═══ Data excerpts ═══

-- ==== Sys2Proof/Decode.lean ====
section
/-!
DEFINITION. The 96-bit instruction word (R87, R88), its decoder in the check order of R89, and the encoder, both
written from the tables R90 … R102.
-/

namespace Sys2Proof

/-- The check of R89 that an encoding fails, in the order of its steps. -/
inductive DecodeError where
  /-- step 1: OP is unassigned (R104) -/
  | opUnassigned
  /-- step 2: bits [63:60] are not zero -/
  | reservedBits
  /-- step 3: SUB is unassigned for the opcode -/
  | subUnassigned
  /-- step 4: the opcode forbids a guard (R91) -/
  | guardForbidden
  /-- step 5, field D -/
  | badD
  /-- step 5, field A -/
  | badA
  /-- step 5, field B -/
  | badB
  /-- step 6: the immediate breaks its form (R94) -/
  | badImm
  deriving DecidableEq, Repr

/-- The fields of the instruction word (R88), each as a number below its width's bound. -/
structure Fields where
  op  : Nat
  sub : Nat
  s   : Nat
  gp  : Nat
  gn  : Nat
  dly : Nat
  ru  : Nat
  yld : Nat
  fs  : Nat
  d   : Nat
  a   : Nat
  b   : Nat
  top : Nat
  imm : Nat
  deriving DecidableEq, Repr

/-- Cuts a 96-bit word into its fields (R88). -/
def Fields.ofWord (w : Nat) : Fields :=
  { op := w % 2 ^ 8, sub := w / 2 ^ 8 % 2 ^ 4, s := w / 2 ^ 12 % 2, gp := w / 2 ^ 13 % 2 ^ 3, gn := w / 2 ^ 16 % 2,
    dly := w / 2 ^ 17 % 2 ^ 3, ru := w / 2 ^ 20 % 2 ^ 2, yld := w / 2 ^ 22 % 2, fs := w / 2 ^ 23 % 2,
    d := w / 2 ^ 24 % 2 ^ 12, a := w / 2 ^ 36 % 2 ^ 12, b := w / 2 ^ 48 % 2 ^ 12, top := w / 2 ^ 60 % 2 ^ 4,
    imm := w / 2 ^ 64 % 2 ^ 32 }

/-- Puts the fields together (R88). -/
def Fields.toWord (f : Fields) : Nat :=
  f.op + 2 ^ 8 * f.sub + 2 ^ 12 * f.s + 2 ^ 13 * f.gp + 2 ^ 16 * f.gn + 2 ^ 17 * f.dly + 2 ^ 20 * f.ru
    + 2 ^ 22 * f.yld + 2 ^ 23 * f.fs + 2 ^ 24 * f.d + 2 ^ 36 * f.a + 2 ^ 48 * f.b + 2 ^ 60 * f.top + 2 ^ 64 * f.imm

/-- Reads a one-bit field. -/
def bit (n : Nat) : Bool := n % 2 == 1

/-- The control fields of a word whose reserved bits are zero (R89 step 2). -/
def ctl (f : Fields) : Except DecodeError Ctl :=
  if f.top = 0 then
    .ok { gp := Fin.ofNat 8 f.gp, gn := bit f.gn, s := bit f.s, dly := Fin.ofNat 8 f.dly, ru := Fin.ofNat 4 f.ru,
          yld := bit f.yld, fs := bit f.fs }
  else .error .reservedBits

/-! ## SUB (R95 and the opcode map) -/

/-- SUB must be zero. -/
def sub0 (f : Fields) : Except DecodeError Unit := if f.sub = 0 then .ok () else .error .subUnassigned

/-- The set Ti. -/
def iType : Nat → Except DecodeError IType
  | 0 => .ok .s8 | 1 => .ok .s16 | 2 => .ok .s32 | 3 => .ok .s64
  | 4 => .ok .z8 | 5 => .ok .z16 | 6 => .ok .z32 | 7 => .ok .z64
  | _ => .error .subUnassigned

/-- The code of a type of Ti. -/
def IType.code : IType → Nat
  | .s8 => 0 | .s16 => 1 | .s32 => 2 | .s64 => 3 | .z8 => 4 | .z16 => 5 | .z32 => 6 | .z64 => 7

/-- The set Tf. -/
def fType : Nat → Except DecodeError FType
  | 8 => .ok .f32 | 9 => .ok .bf16 | 10 => .ok .f16
  | _ => .error .subUnassigned

/-- The code of a type of Tf. -/
def FType.code : FType → Nat
  | .f32 => 8 | .bf16 => 9 | .f16 => 10

/-- The set Tv. -/
def vType : Nat → Except DecodeError VType
  | 0 => .ok (.int .s8) | 1 => .ok (.int .s16) | 2 => .ok (.int .s32) | 3 => .ok (.int .s64)
  | 4 => .ok (.int .z8) | 5 => .ok (.int .z16) | 6 => .ok (.int .z32) | 7 => .ok (.int .z64)
  | 8 => .ok (.flt .f32) | 9 => .ok (.flt .bf16) | 10 => .ok (.flt .f16)
  | _ => .error .subUnassigned

/-- The code of a type of Tv. -/
def VType.code : VType → Nat
  | .int t => t.code
  | .flt t => t.code

/-- The set Ta. -/
def eType : Nat → Except DecodeError EType
  | 0 => .ok .s8 | 1 => .ok .s16 | 2 => .ok .s32 | 3 => .ok .s64
  | 4 => .ok .z8 | 5 => .ok .z16 | 6 => .ok .z32 | 7 => .ok .z64
  | 8 => .ok .f32 | 9 => .ok .bf16 | 10 => .ok .f16 | 11 => .ok .e4m3
  | 12 => .ok .e5m2 | 13 => .ok .e2m1 | 14 => .ok .s4 | 15 => .ok .e3m5
  | _ => .error .subUnassigned

/-- The code of a type of Ta. -/
def EType.code : EType → Nat
  | .s8 => 0 | .s16 => 1 | .s32 => 2 | .s64 => 3 | .z8 => 4 | .z16 => 5 | .z32 => 6 | .z64 => 7
  | .f32 => 8 | .bf16 => 9 | .f16 => 10 | .e4m3 => 11 | .e5m2 => 12 | .e2m1 => 13 | .s4 => 14 | .e3m5 => 15

/-- SUB of predicate logic (R117). -/
def pLogicOf : Nat → Except DecodeError PLogic
  | 0 => .ok .and | 1 => .ok .or | 2 => .ok .xor | 3 => .ok .andn | 4 => .ok .orn | 5 => .ok .xnor
  | _ => .error .subUnassigned

/-- The code of a predicate logic. -/
def PLogic.code : PLogic → Nat
  | .and => 0 | .or => 1 | .xor => 2 | .andn => 3 | .orn => 4 | .xnor => 5

/-- SUB of `br` on register: 0 when nonzero, 1 when zero. -/
def boolOf : Nat → Except DecodeError Bool
  | 0 => .ok false | 1 => .ok true
  | _ => .error .subUnassigned

/-- A scope code 0 … 10, in SUB of `fence` or in IMM of form SC. -/
def scopeOf (e : DecodeError) (n : Nat) : Except DecodeError ScopeCode :=
  if h : n < 11 then .ok ⟨n, h⟩ else .error e

/-- SUB of `pref`. -/
def prefOf : Nat → Except DecodeError PrefLevel
  | 0 => .ok .l1 | 1 => .ok .l2 | 2 => .ok .stash
  | _ => .error .subUnassigned

/-- The code of a prefetch level. -/
def PrefLevel.code : PrefLevel → Nat
  | .l1 => 0 | .l2 => 1 | .stash => 2

/-- One block length of `mmb`. -/
def blkLen : Nat → Except DecodeError BlkLen
  | 0 => .ok .b8 | 1 => .ok .b16 | 2 => .ok .b32
  | _ => .error .subUnassigned

/-- The code of a block length. -/
def BlkLen.code : BlkLen → Nat
  | .b8 => 0 | .b16 => 1 | .b32 => 2

/-- SUB of `mmb`: A's block length in [1:0], B's in [3:2]. -/
def blkOf (n : Nat) : Except DecodeError (BlkLen × BlkLen) := do
  let la ← blkLen (n % 4)
  let lb ← blkLen (n / 4)
  pure (la, lb)

/-- SUB of `tret`. -/
def tretOf : Nat → Except DecodeError (Ctl → Instr)
  | 0 => .ok .tretResume | 1 => .ok .tretSkip | 2 => .ok .tretEnd
  | _ => .error .subUnassigned

/-- SUB of `li` (R113): 0, 1 or 2. -/
def liSub (n : Nat) : Except DecodeError (Fin 3) := if h : n < 3 then .ok ⟨n, h⟩ else .error .subUnassigned

/-- Step 4 of R89, for the opcodes that forbid a guard. -/
def guardFree (g : Ctl) : Except DecodeError Unit := if g.noGuard then .ok () else .error .guardForbidden
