-- ==== Sys2Proof/Machine/Lines.lean ====
section
/-!
DEFINITION. Copies of device lines: the L1s and stashes (R285, R287), the directories (R315), the lines in the slices
(R289), and the transitions that make a line readable or writable for a core (R318 … R323). The bytes of a line are held once: at the home, or in the
proxy when it has the current copy.
-/

namespace Sys2Proof.Machine

/-- One write, as it changes a line. -/
inductive WOp where
  /-- an element at a byte key: nibble, bits, value (R44) -/
  | data (k nib bits v : Nat)
  /-- a line with its tag (R43) -/
  | line (v : CapReg)
  deriving DecidableEq, Repr

/-- The line after a write. -/
def WOp.apply (w : WOp) (l : CapReg) : CapReg :=
  match w with
  | .data k nib bits v =>
    let pos := 8 * (k % 64) + 4 * nib
    let n := l.bits.toNat
    { bits := BitVec.ofNat 512 (n - bitsOf n pos bits * 2 ^ pos + v % 2 ^ bits * 2 ^ pos), tag := false }
  | .line v => v

/-- A write to the memory bytes of the line of a key. -/
def State.memWrite (s : State) (k : Nat) (w : WOp) : State :=
  match w with
  | .data k' nib bits v => s.putElem k' nib bits v
  | .line v => s.putLine k v

/-! ## L1s, stashes and eviction notices -/

/-- A core's L1 holds a line. -/
def Core.inL1 (c : Core) (lk : Nat) : Bool := c.l1.any fun x => x.2.any fun l => l.key == lk && l.valid

/-- A core's stash holds a line. -/
def Core.inStash (c : Core) (lk : Nat) : Bool := c.stash.any fun x => x.key == lk

/-- A core holds a line. -/
def Core.holds (c : Core) (lk : Nat) : Bool := c.inL1 lk || c.inStash lk

/-- The cores of a die that hold a line. -/
def State.holders (s : State) (die lk : Nat) : List Nat :=
  (s.cores.filter fun x => dieOf x.1 == die && x.2.holds lk).map (·.1)

/-- A line invalidated in its way: a pinned line keeps the way and its pin (R315). -/
def L1Line.drop (l : L1Line) : Option L1Line := if l.pin.isSome then some { l with valid := false } else none

/-- Invalidates the L1 lines that a test names. -/
def Core.dropL1 (c : Core) (sel : L1Line → Bool) : Core :=
  { c with l1 := c.l1.keys.foldl (fun m i => SMap.put [] m i ((SMap.look [] m i).filterMap fun l =>
      if sel l then l.drop else some l)) c.l1 }

/-- Invalidates a line's L1 copies on a die. -/
def State.dropDie (s : State) (die lk : Nat) : State :=
  (s.holders die lk).foldl (fun t c => t.updCore c fun x => x.dropL1 (·.key == lk)) s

═══

_Task goal_. Please find each line in the records above that holds the word "Invalidates", and copy it.

_Task output_.
/-- Invalidates the L1 lines that a test names. -/
/-- Invalidates a line's L1 copies on a die. -/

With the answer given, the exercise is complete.